Der Versuch, diese frisch erworbene Weisheit im Geschichtsunterricht anzuwenden, wurde mir schnell zum Verhängnis. Ich lernte also, dass nicht überall dasselbe drin ist, wo „marxistisch“ drauf steht. Also gibt es gar keine Wahrheit oder mehrere?! Es dauerte eine Weile, bis ich begriff, dass es zuerst einmal darauf ankommt, festzustellen, was der andere wirklich meint, ob er überhaupt auf derselben Ebene argumentiert wie man selbst. Denn auf jeder Ebene kommt mitunter ein anderes Ergebnis raus. Und sobald man eine „Lüge“ stillschweigend als gegeben anerkennt, werden neue Lügen logisch wahr ...
Später ging mir der böse Sinn der Forderung, an allem zu zweifeln, erst richtig auf. Da erahnte ich aber auch, welch zweifelhafter Ratgeber doch der „gesunde Menschenverstand“ dabei sein kann.

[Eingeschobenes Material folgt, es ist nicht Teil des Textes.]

/-- `ADDC` (R117): the wrapped sum and the carry; with X = 15 the flag remains (D6, D7; log entry 12). -/
def Obligations.AddWithCarryWritesSumAndCarry : Prop :=
  ∀ (s : State) (x y : Reg), ∃ t, exec (.addc x y) s = .next t ∧
    (x ≠ 15 → (t.reg x).toNat = ((s.reg x).toNat + (s.reg y).toNat) % 256) ∧
    (t.reg 15).toNat = (if (s.reg x).toNat + (s.reg y).toNat > 255 then 1 else 0) ∧
    Frame { regs := [x, 15] } s t

/-- `SUB` and `SUBN` (R118, R120): the wrapped difference into `x[X]` and the no-borrow flag; with X = 15 the flag
remains (D6, D7; log entry 12). -/
def Obligations.SubtractsWriteDifferenceAndNoBorrow : Prop :=
  ∀ (s : State) (x y : Reg),
    (∃ t, exec (.sub x y) s = .next t ∧
      (x ≠ 15 → ((t.reg x).toNat : Int) = (((s.reg x).toNat : Int) - (s.reg y).toNat) % 256) ∧
      (t.reg 15).toNat = (if (s.reg x).toNat ≥ (s.reg y).toNat then 1 else 0) ∧
      Frame { regs := [x, 15] } s t) ∧
    (∃ t, exec (.subn x y) s = .next t ∧
      (x ≠ 15 → ((t.reg x).toNat : Int) = (((s.reg y).toNat : Int) - (s.reg x).toNat) % 256) ∧
      (t.reg 15).toNat = (if (s.reg y).toNat ≥ (s.reg x).toNat then 1 else 0) ∧
      Frame { regs := [x, 15] } s t)

/-- `SHR` and `SHL` (R119, R121) for both values of `SHIFT_SRC` (D5, log entry 5): half or twice the source, and the
bit shifted out; with X = 15 the flag remains (D6, log entry 12). -/
def Obligations.ShiftsWriteResultAndBitShiftedOut : Prop :=
  ∀ (s : State) (x y : Reg) (v : Byte), v = (if s.cfg.shiftSrc = .x then s.reg x else s.reg y) →
    (∃ t, exec (.shr x y) s = .next t ∧ (x ≠ 15 → (t.reg x).toNat = v.toNat / 2) ∧
      (t.reg 15).toNat = v.toNat % 2 ∧ Frame { regs := [x, 15] } s t) ∧
    (∃ t, exec (.shl x y) s = .next t ∧ (x ≠ 15 → (t.reg x).toNat = v.toNat * 2 % 256) ∧
      (t.reg 15).toNat = v.toNat / 128 ∧ Frame { regs := [x, 15] } s t)

/-- `RND` (R122): the drawn byte AND the immediate, one fresh draw, and bits outside `NN` are 0, whatever the draw is
(D15, log entry 4). -/
def Obligations.RandomIsMaskedByTheImmediate : Prop :=
  ∀ (s : State) (x : Reg) (nn : Byte), ∃ t, exec (.rnd x nn) s = .next t ∧
    t.reg x = Config.rnd s.draws &&& nn ∧ t.draws = s.draws + 1 ∧
    (∀ k, nn.getLsbD k = false → (t.reg x).getLsbD k = false) ∧ Frame { regs := [x], draws := true } s t

/-! ## Index register and memory -/

/-- `LDI`, `ADDI`, `FONT` (R130, R131, R133): the new `I`; no flag (D12, log entry 17), no mask in `FONT` (D23, log
entry 21); `LDI` is general knowledge (D25, log entry 9). -/
def Obligations.IndexWritersSetTheIndexRegister : Prop :=
  ∀ (s : State) (x : Reg) (nnn : Addr12),
    (∃ t, exec (.ldi nnn) s = .next t ∧ t.idx.toNat = nnn.toNat ∧ Frame { idx := true } s t) ∧
    (∃ t, exec (.addi x) s = .next t ∧ t.idx.toNat = (s.idx.toNat + (s.reg x).toNat) % 65536 ∧
      Frame { idx := true } s t) ∧
    (∃ t, exec (.font x) s = .next t ∧ t.idx.toNat = (s.reg x).toNat * 5 ∧ Frame { idx := true } s t)

/-- `BCD` (R134): hundreds, tens and ones at `I`, `I + 1`, `I + 2`, each where that address is in memory (no wrap: D4,
log entry 11); every other byte, and `I` (D10, log entry 15), unchanged. -/
def Obligations.BcdStoresTheThreeDigits : Prop :=
  ∀ (s : State) (x : Reg), ∃ t, exec (.bcd x) s = .next t ∧
    (s.base < 4096 → (t.readByte s.base).toNat = (s.reg x).toNat / 100) ∧
    (s.base + 1 < 4096 → (t.readByte (s.base + 1)).toNat = (s.reg x).toNat / 10 % 10) ∧
    (s.base + 2 < 4096 → (t.readByte (s.base + 2)).toNat = (s.reg x).toNat % 10) ∧
    (∀ a, (a < s.base ∨ s.base + 3 ≤ a) → t.readByte a = s.readByte a) ∧ Frame { mem := true } s t

/-- `STM` (R135, by conflict C1 and D11, log entry 16): `x[0]` to `x[14]` at `I` upward whatever X is, each where its
address is in memory (D4, log entry 11); every other byte, and `I` (D10, log entry 15), unchanged. -/
def Obligations.BulkStoreWritesFifteenRegisters : Prop :=
  ∀ (s : State) (x : Reg), ∃ t, exec (.stm x) s = .next t ∧
    (∀ k : Reg, k.val < 15 → s.base + k.val < 4096 → t.readByte (s.base + k.val) = s.reg k) ∧
    (∀ a, (a < s.base ∨ s.base + 15 ≤ a) → t.readByte a = s.readByte a) ∧ Frame { mem := true } s t

/-- `LDM` (R136): `x[k]` from `I + k` for k up to X, an out-of-bounds byte loads 0 (R40; D4, log entry 11); registers
above X, memory and `I` (D10, log entry 15) unchanged. -/
def Obligations.BulkLoadReadsUpToRegisterX : Prop :=
  ∀ (s : State) (x : Reg), ∃ t, exec (.ldm x) s = .next t ∧
    (∀ k : Reg, k.val ≤ x.val → t.reg k = s.readByte (s.base + k.val)) ∧
    (∀ k : Reg, x.val < k.val → t.reg k = s.reg k) ∧
    Frame { regs := Instr.destinations (.ldm x) } s t

/-- `STM` then `LDM VF` at the same `I`, all inside memory: `x[0]` to `x[14]` come back and `x[15]` is the byte at
`I + 15` (R136; C1 and D11, log entry 16). -/
def Obligations.StoreThenLoadRestoresAllButTheFlag : Prop :=
  ∀ (s : State) (x : Reg), s.base + 15 < 4096 →
    ∃ t u, exec (.stm x) s = .next t ∧ exec (.ldm 15) t = .next u ∧
      (∀ k : Reg, k ≠ 15 → u.reg k = s.reg k) ∧ u.reg 15 = s.readByte (s.base + 15)

/-- A store over the instruction stream is seen by the very next fetch (R53): with `I` = `pc`, `STM` makes the next
word `x[0] ++ x[1]`. -/
def Obligations.StoredInstructionIsFetchedNext : Prop :=
  ∀ (s : State) (x : Reg), s.idx = s.pc → s.pc.toNat + 1 < 4096 →
    ∃ t, exec (.stm x) s = .next t ∧ t.fetch.1.toNat = (s.reg 0).toNat * 256 + (s.reg 1).toNat

/-! ## Display -/

/-- `CLS` (R140): every cell off; no flag (D12, log entry 17). -/
def Obligations.ClearTurnsEveryCellOff : Prop :=
  ∀ s : State, ∃ t, exec .cls s = .next t ∧ (∀ cy cx, t.fb.cell cy cx = false) ∧ Frame { fb := true } s t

Glaubt ihr mir, dass die Erde eine Scheibe ist, über der sich die Sonne bewegt?
Nein, das ist Unsinn? Gut. Einverstanden.
Aber jeder sagt doch, ohne groß darüber nachzudenken, „Die Sonne geht auf“ oder „Die Sonne geht unter“. Ist das richtig oder falsch?
Nun stellt euch vor, ihr hättet all die Zusammenhänge von Physik und Astronomie in der Schule nicht so gelernt wie er sie gelernt hat. Was seht ihr?
Die Sonne geht morgens auf, bewegt sich in jahreszeitlich unterschiedlichen Bahnen über den Himmel und geht auf dessen anderen Seite wieder unter. Das sieht jeder wirklich.
Nun stellen wir uns vor, wir hätten dies als richtig in der Schule gelernt, verbunden mit Erklärungen wie, das alles sei der unergründliche Wille eines über dem Ganzen wachenden Schöpfers, hätten wir daran gezweifelt?